1942 kehrt sie nach Amerika zurück um persönlich dem Präsidentenehepaar zu berichten und erfährt ihrerseits von der Lage in Frankreich. Sie will mehr tun und schließt sich der Freiwilligenarmee des Freien Frankreichs an. Sie wird ausgebildet, aber anstatt bei der Befreiung Frankreichs zu helfen, wie sie gehofft hatte, schickt de Gaulle sie als Verbindungsoffizier nach Algier. Dann wird sie Verbindungsoffizierin bei Italienfeldzug. Nach einer Verletzung wird sie General Diego Brosset als Verbindungsoffizierin zugeteilt und wirkt so bei der Befreiung der Provence mit. Als sie einige Monate später zum Generalsstab nach Paris abgezogen wird, schreib Brosset über sie: "Ich schätze sie sehr und weiß, was ich an ihr hatte, denn es ist nicht leicht, Offiziere zu finden, die gleichzeitig intelligent, ruhig, methodisch und gewissenhaft sind.

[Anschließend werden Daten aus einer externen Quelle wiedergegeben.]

-- ==== Sys2Proof/Syntax.lean ====
section
/-! DEFINITION. The instructions: one constructor for each of the 22 rows of the opcode table (30_encoding.md R74),
with its operands in operand-word order (R70). -/

namespace Sys2Proof

/-- A raw operand word, by its class (R67). The class is not yet a meaning: whether a literal, a register or an
invalid value is acceptable depends on the operand's role and is found when the operand is resolved (R66, R68, R69). -/
inductive Operand where
  /-- A literal, raw value 0..32767. -/
  | lit (v : Word)
  /-- A register reference, raw value 32768 + i. -/
  | reg (i : Fin 8)
  /-- An invalid operand word, raw value 32776..65535, kept as it was fetched. -/
  | invalid (raw : Cell)
  deriving DecidableEq, Repr

/-- The 22 instructions. -/
inductive Instr where
  /-- Opcode 0 (R180). -/
  | halt
  /-- Opcode 1 (R101). -/
  | set (dest src : Operand)
  /-- Opcode 2 (R102). -/
  | push (src : Operand)
  /-- Opcode 3 (R103). -/
  | pop (dest : Operand)
  /-- Opcode 4 (R110). -/
  | eq (dest a b : Operand)
  /-- Opcode 5 (R111). -/
  | gt (dest a b : Operand)
  /-- Opcode 6 (R120). -/
  | jmp (target : Operand)
  /-- Opcode 7 (R121). -/
  | jt (cond target : Operand)
  /-- Opcode 8 (R122). -/
  | jf (cond target : Operand)
  /-- Opcode 9 (R131). -/
  | add (dest a b : Operand)
  /-- Opcode 10 (R132). -/
  | mult (dest a b : Operand)
  /-- Opcode 11 (R133). -/
  | mod (dest a b : Operand)
  /-- Opcode 12 (R134). -/
  | and (dest a b : Operand)
  /-- Opcode 13 (R135). -/
  | or (dest a b : Operand)
  /-- Opcode 14 (R136). -/
  | not (dest a : Operand)
  /-- Opcode 15 (R150); `src` gives the memory address. -/
  | rmem (dest src : Operand)
  /-- Opcode 16 (R151); `dest` gives the memory address and is read (R73). -/
  | wmem (dest src : Operand)
  /-- Opcode 17 (R160). -/
  | call (target : Operand)
  /-- Opcode 18 (R161). -/
  | ret
  /-- Opcode 19 (R170). -/
  | out (arg : Operand)
  /-- Opcode 20, the table's `in` (R171); `in` is a word of Lean. -/
  | inp (dest : Operand)
  /-- Opcode 21 (R181). -/
  | noop
  deriving DecidableEq, Repr

/-- The operands of an instruction in operand-word order o[0], o[1], o[2] (R70). -/
def Instr.operands : Instr → List Operand
  | .halt => []
  | .set d a => [d, a]
  | .push a => [a]
  | .pop d => [d]
  | .eq d a b => [d, a, b]
  | .gt d a b => [d, a, b]
  | .jmp t => [t]
  | .jt c t => [c, t]
  | .jf c t => [c, t]
  | .add d a b => [d, a, b]
  | .mult d a b => [d, a, b]
  | .mod d a b => [d, a, b]
  | .and d a b => [d, a, b]
  | .or d a b => [d, a, b]
  | .not d a => [d, a]
  | .rmem d a => [d, a]
  | .wmem a v => [a, v]
  | .call t => [t]
  | .ret => []
  | .out a => [a]
  | .inp d => [d]
  | .noop => []

end Sys2Proof
end

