-- ==== Sys2Proof/Machine/Assembly.lean ====
section
/-! DEFINITION. The assembly text of an instruction (30_encoding.md R78 to R82), as lists of characters: rendering an
instruction, the listing line, and text to words, the inverse of rendering (R82). No step uses it. -/

namespace Sys2Proof.Assembly

/-- The mnemonics in opcode order (R78). -/
def mnemonics : List (List Char) :=
  [['h','a','l','t'], ['s','e','t'], ['p','u','s','h'], ['p','o','p'], ['e','q'], ['g','t'], ['j','m','p'], ['j','t'],
   ['j','f'], ['a','d','d'], ['m','u','l','t']]
  ++ [['m','o','d'], ['a','n','d'], ['o','r'], ['n','o','t'], ['r','m','e','m'], ['w','m','e','m'], ['c','a','l','l'],
   ['r','e','t'], ['o','u','t'], ['i','n'], ['n','o','o','p']]

/-- The mnemonic of an instruction (R78). -/
def mnemonic (i : Instr) : List Char := mnemonics.getD i.opcode []

/-- The character of a decimal digit. -/
def digitChar (d : Nat) : Char := Char.ofNat (48 + d)

/-- The value of a decimal digit. -/
def digitValue (c : Char) : Option Nat := if 48 ≤ c.toNat ∧ c.toNat ≤ 57 then some (c.toNat - 48) else none

/-- A number in decimal with at most `fuel + 1` digits, no leading zeros. -/
def decimalDigits : Nat → Nat → List Char
  | 0, n => [digitChar (n % 10)]
  | fuel + 1, n => if n < 10 then [digitChar n] else decimalDigits fuel (n / 10) ++ [digitChar (n % 10)]

/-- A number below 100000 in decimal. -/
def decimal (n : Nat) : List Char := decimalDigits 4 n

/-- The value of a row of decimal digits after a value `acc`; none where a character is no digit. -/
def readDigits : Nat → List Char → Option Nat
  | acc, [] => some acc
  | acc, c :: cs =>
    match digitValue c with
    | some d => readDigits (10 * acc + d) cs
    | none => none

/-- The value of a decimal number: at least one digit. -/
def readDecimal : List Char → Option Nat
  | [] => none
  | cs => readDigits 0 cs

/-- Operand text (R79): a literal in decimal, a register as `r` and its index; an invalid word has none. -/
def operandText : Operand → Option (List Char)
  | .lit v => some (decimal v.toNat)
  | .reg i => some ('r' :: decimal i.val)
  | .invalid _ => none

/-- The operand word an operand text names (R82): a decimal number in 0..32767, or `r` and an index in 0..7. -/
def operandWord : List Char → Option Cell
  | 'r' :: cs =>
    match readDecimal cs with
    | some i => if i < 8 then some (BitVec.ofNat 16 (32768 + i)) else none
    | none => none
  | cs =>
    match readDecimal cs with
    | some n => if n < 32768 then some (BitVec.ofNat 16 n) else none
    | none => none

/-- All of a list of optional values, or none. -/
def allSome {α : Type} : List (Option α) → Option (List α)
  | [] => some []
  | none :: _ => none
  | some a :: rest => (allSome rest).map (a :: ·)

/-- Words separated by single spaces (R78). -/
def spaced : List (List Char) → List Char
  | [] => []
  | [w] => w
  | w :: ws => w ++ ' ' :: spaced ws

/-- The pieces of a text between its spaces. -/
def pieces : List Char → List (List Char)
  | [] => [[]]
  | c :: cs =>
    if c = ' ' then [] :: pieces cs
    else
      match pieces cs with
      | [] => [[c]]
      | w :: ws => (c :: w) :: ws

/-- The text of an instruction: its mnemonic, then its operands in operand-word order, separated by spaces (R78);
none when an operand has no text. -/
def instrText (i : Instr) : Option (List Char) :=
  (allSome (i.operands.map operandText)).map fun ops => spaced (mnemonic i :: ops)

/-- The listing line (R80): the address in five digits, padded with zeros, a space, the instruction's text. -/
def listingLine (address : Word) (i : Instr) : Option (List Char) :=
  (instrText i).map fun t =>
    let d := decimal address.toNat
    List.replicate (5 - d.length) '0' ++ d ++ ' ' :: t

/-- Text to words (R82): the mnemonic gives the opcode word and the operand texts, as many as its arity, the operand
words. -/
def assemble (text : List Char) : Option (List Cell) :=
  match pieces text with
  | [] => none
  | m :: ops =>
    match mnemonics.findIdx? (· == m) with
    | none => none
    | some op =>
      if arityTable[op]? = some ops.length then
        (allSome (ops.map operandWord)).map fun ws => BitVec.ofNat 16 op :: ws
      else none

end Sys2Proof.Assembly
end

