-- ==== Sys2Proof/Safety.lean ====
section
/-! DEFINITION. How a run ends (70_reset_and_hazards.md R246), the invariant of the machine's states, and the runs a
host can make (R242, R244, R245): the terms claims use. -/

namespace Sys2Proof.Machine

/-- A run has ended normally exactly when `RUN_STATE` is `Halted` (R246). -/
def State.endedNormally (s : State) : Prop := s.runState = .halted

/-- A run has ended abnormally exactly when `RUN_STATE` is `Faulted` (R246). -/
def State.endedAbnormally (s : State) : Prop := s.runState = .faulted

/-- The Input Channel is exhausted: `IC_CUR > len(IC_BUF)` (R27). -/
def State.exhausted (s : State) : Prop := s.icBuf.length < s.icCur

/-- What every state of a run satisfies. -/
structure State.Inv (s : State) : Prop where
  /-- `pc` never holds a value above 32768 (R16). -/
  pcInRange : s.pc.toNat ≤ 32768
  /-- Every stack entry is at most 32768 (R20, R161). -/
  stackInRange : ∀ v ∈ s.stack, v.toNat ≤ 32768
  /-- Memory is in its canonical form. -/
  memCanonical : Memory.wf s.mem
  /-- `FAULT_CAUSE` is `None` unless `RUN_STATE` is `Faulted` (R25), where it is a cause (R210). -/
  causeIffFaulted : s.faultCause ≠ none ↔ s.runState = .faulted
  /-- While the core waits, `pc` is at an `in` whose destination is a register (R171, R172). -/
  waitsAtIn : s.runState = .waitingInput → ∃ i, fetch s = .ok (.inp (.reg i))
  /-- While the core waits, the channel is exhausted and no line is queued (R172, R201). -/
  waitsForLine : s.runState = .waitingInput → s.exhausted ∧ s.lines = []

/-- The states a host can bring the core to: boot, then any order of steps and deliveries (R242, R244, R245). -/
inductive Reached : State → Prop where
  | boot {params lines base image patches s} : boot params lines base image patches = .next s → Reached s
  | step {s t} : Reached s → step s = .next t → Reached t
  | deliver {line s t} : Reached s → deliverLine line s = .next t → Reached t

end Sys2Proof.Machine
end

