/-- The arity of each opcode is that of the table of R63, written out here, and an instruction takes exactly that many
operand words after its opcode word; an opcode word above 21 has no instruction. -/
def Obligations.ArityTableFixesLength : Prop :=
  ∀ (op : Cell) (ops : List Cell),
    (21 < op.toNat → decode (op :: ops) = .error (.unknownOpcode op)) ∧
    ∀ n, [0, 2, 1, 1, 3, 3, 1, 2, 2, 3, 3, 3, 3, 3, 2, 2, 2, 1, 0, 1, 1, 0][op.toNat]? = some n →
      (ops.length < n → decode (op :: ops) = .error (.operandMissing op)) ∧
      (n ≤ ops.length → ∃ i, decode (op :: ops) = .ok (i, ops.drop n) ∧ i.opcode = op.toNat ∧
        i.operands = (ops.take n).map operandOf)

/-- A fetch that succeeds gives the well-formed instruction whose cells stand at `pc`, all inside Memory (R60, R65). -/
def Obligations.FetchedInstructionStandsAtPc : Prop :=
  ∀ (s : State) (i : Instr), fetch s = .ok i →
    i.wf = true ∧ s.pc.toNat + (1 + i.operands.length) ≤ 32768 ∧
    ∀ k (h : k < (encode i).length), s.memRead (BitVec.ofNat 15 (s.pc.toNat + k)) = (encode i)[k]

/-- The faults of a fetch: `FetchOutOfRange` exactly when the opcode word or an operand word of a known opcode would
lie past the last cell, `UnknownOpcode` exactly when the opcode word is in 22..65535, and no other (R50, R65, R206,
R209). -/
def Obligations.FetchFaultsExactly : Prop :=
  ∀ s : State,
    (fetch s = .error .fetchOutOfRange ↔ 32767 < s.pc.toNat ∨
      ∃ n, arity (s.memRead (BitVec.ofNat 15 s.pc.toNat)) = some n ∧ 32767 < s.pc.toNat + n) ∧
    (fetch s = .error .unknownOpcode ↔
      s.pc.toNat ≤ 32767 ∧ 21 < (s.memRead (BitVec.ofNat 15 s.pc.toNat)).toNat) ∧
    ∀ f, fetch s = .error f → f = .fetchOutOfRange ∨ f = .unknownOpcode

/-- An instruction with no invalid operand has an assembly text, and that text gives its words back (R78, R79, R82). -/
def Obligations.AssemblyTextGivesWordsBack : Prop :=
  ∀ i : Instr, (∀ c, Operand.invalid c ∉ i.operands) →
    ∃ text, Assembly.instrText i = some text ∧ Assembly.assemble text = some (encode i)

/-! ### The step -/

/-- A step runs the decoded instruction: when the cells at `pc` are the encoding of a well-formed instruction that
lies inside Memory and the core is `Running`, the step is its execution in that state; and a fetch fault is entered,
with nothing else changed (R200, R210). -/
def Obligations.StepRunsTheInstructionAtPc : Prop :=
  (∀ (s : State) (i : Instr), s.runState = .running → i.wf = true →
    s.pc.toNat + (1 + i.operands.length) ≤ 32768 →
    (∀ k (h : k < (encode i).length), s.memRead (BitVec.ofNat 15 (s.pc.toNat + k)) = (encode i)[k]) →
    step s = exec i s) ∧
  (∀ (s : State) (f : FaultCause), s.runState = .running → fetch s = .error f → step s = .next (faulted s f))

/-- `Halted` and `Faulted` are terminal: no step is enabled, and a line the host delivers is only queued; a core that
waits with no line has no step either (R202, R172, R221). -/
def Obligations.TerminalStatesDoNothing : Prop :=
  (∀ s : State, s.runState = .halted → step s = .fault .coreHalted) ∧
  (∀ s : State, s.runState = .faulted → step s = .fault .coreFaulted) ∧
  (∀ (s : State) (l : List Nat), s.runState = .halted ∨ s.runState = .faulted →
    deliverLine l s = .next { s with lines := s.lines ++ [l] }) ∧
  (∀ s : State, s.runState = .waitingInput → s.exhausted → s.lines = [] → step s = .fault .waitingForLine)

/-- Every instruction answers a next state in every state: it completes, enters a fault, or waits (R200). -/
def Obligations.EveryInstructionAnswers : Prop := ∀ (i : Instr) (s : State), ∃ t, exec i s = .next t

/-- The transitions of `RUN_STATE` are those of R201 and no others, whether the core makes a step or the host delivers
a line. That a `WaitingInput` core with a code at hand (a line queued, in no state of a run) goes on in a step is log
entry 6 (DEDUCED); R201 has that transition for the delivery of a line. -/
def Obligations.RunStateTransitions : Prop :=
  (∀ s t : State, step s = .next t →
    (s.runState = .running ∧
      ((t.runState = .running ∧ fetch s ≠ .ok .halt) ∨ (∃ f, t = faulted s f) ∨
        (t.runState = .halted ∧ (fetch s = .ok .halt ∨
          fetch s = .ok .ret ∧ s.stack = [] ∧ s.params.retEmptyPolicy = .halt)) ∨
        (t = { s with runState := .waitingInput } ∧ (∃ r, fetch s = .ok (.inp (.reg r))) ∧
          s.exhausted ∧ s.lines = []))) ∨
    (s.runState = .waitingInput ∧ t.runState = .running ∧ (∃ r, fetch s = .ok (.inp (.reg r))) ∧
      ¬ (s.exhausted ∧ s.lines = []))) ∧
  (∀ (s t : State) (line : List Nat), deliverLine line s = .next t →
    (s.runState ≠ .waitingInput ∧ t.runState = s.runState) ∨
    (s.runState = .waitingInput ∧ t.runState = .running ∧ ∃ r, fetch s = .ok (.inp (.reg r))))

/-! ### Faults -/

/-- Faults are precise: an instruction of a `Running` core that ends `Faulted` has changed nothing but `RUN_STATE` and
`FAULT_CAUSE` (R210, R211). -/
def Obligations.FaultsArePrecise : Prop :=
  ∀ (i : Instr) (s t : State), s.runState = .running → exec i s = .next t → t.runState = .faulted →
    ∃ f, t = { s with runState := .faulted, faultCause := some f }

Nach dem Krieg arbeitet Ève zunächst weiter als Journalistin, strebt aber schnell eine Anstellung bei der NATO an und wird schließlich Sonderberaterin des NATO-Generalsekretärs. Während ihr strategischer Sachverstand damals gewürdigt wurde, erhält sie heutzutage keine Anerkennung mehr für ihre Leistung. Über 70 Jahre später können sich die Männer offenbar nicht vorstellen, dass eine Frau einen nennenswerten Beitrag im Kalten Krieg geleistet hat.
Bei einem Abendessen lernt sie den amerikanischen Diplomaten Henry Labouisse kennen. Sie heiraten 3 Jahre später und nicht zuletzt aufgrund Èves Kontakten wird Henry 1962 zum Botschafter in Griechenland ernannt. Diese steller hat er inne, bis er 1965 die Leitung der UNICEF übernimmt. In dieser Funktion nehmen Ève und Henry auch 1965 den Friedensnobelpreis im Namen von UNICEF entgegen.
1995 erhält Irènes Sohn Pierre Joliot-Curie einen Anruf aus dem Élysée-Palast. Der Präsident möchte am nächsten Tag bekannt geben, dass man den Leichnam Marie Curies ins Pantheon überführt, welches den großen Männern Frankreichs als letzte Ruhestätte vorbehalten ist. Das diese nicht direkt zusagt, sondern sich zunächst mit Ève und seiner Schwester abstimmen möchte, stößt im Élysée-Palast auf Unverständnis. Aus Sicht des Élysée-Palast hat man sich doch direkt an das Familienoberhaupt gewandt! Die Familie stimmt unter der Bedingung zu, dass Marie nicht von Pierre getrennt wird.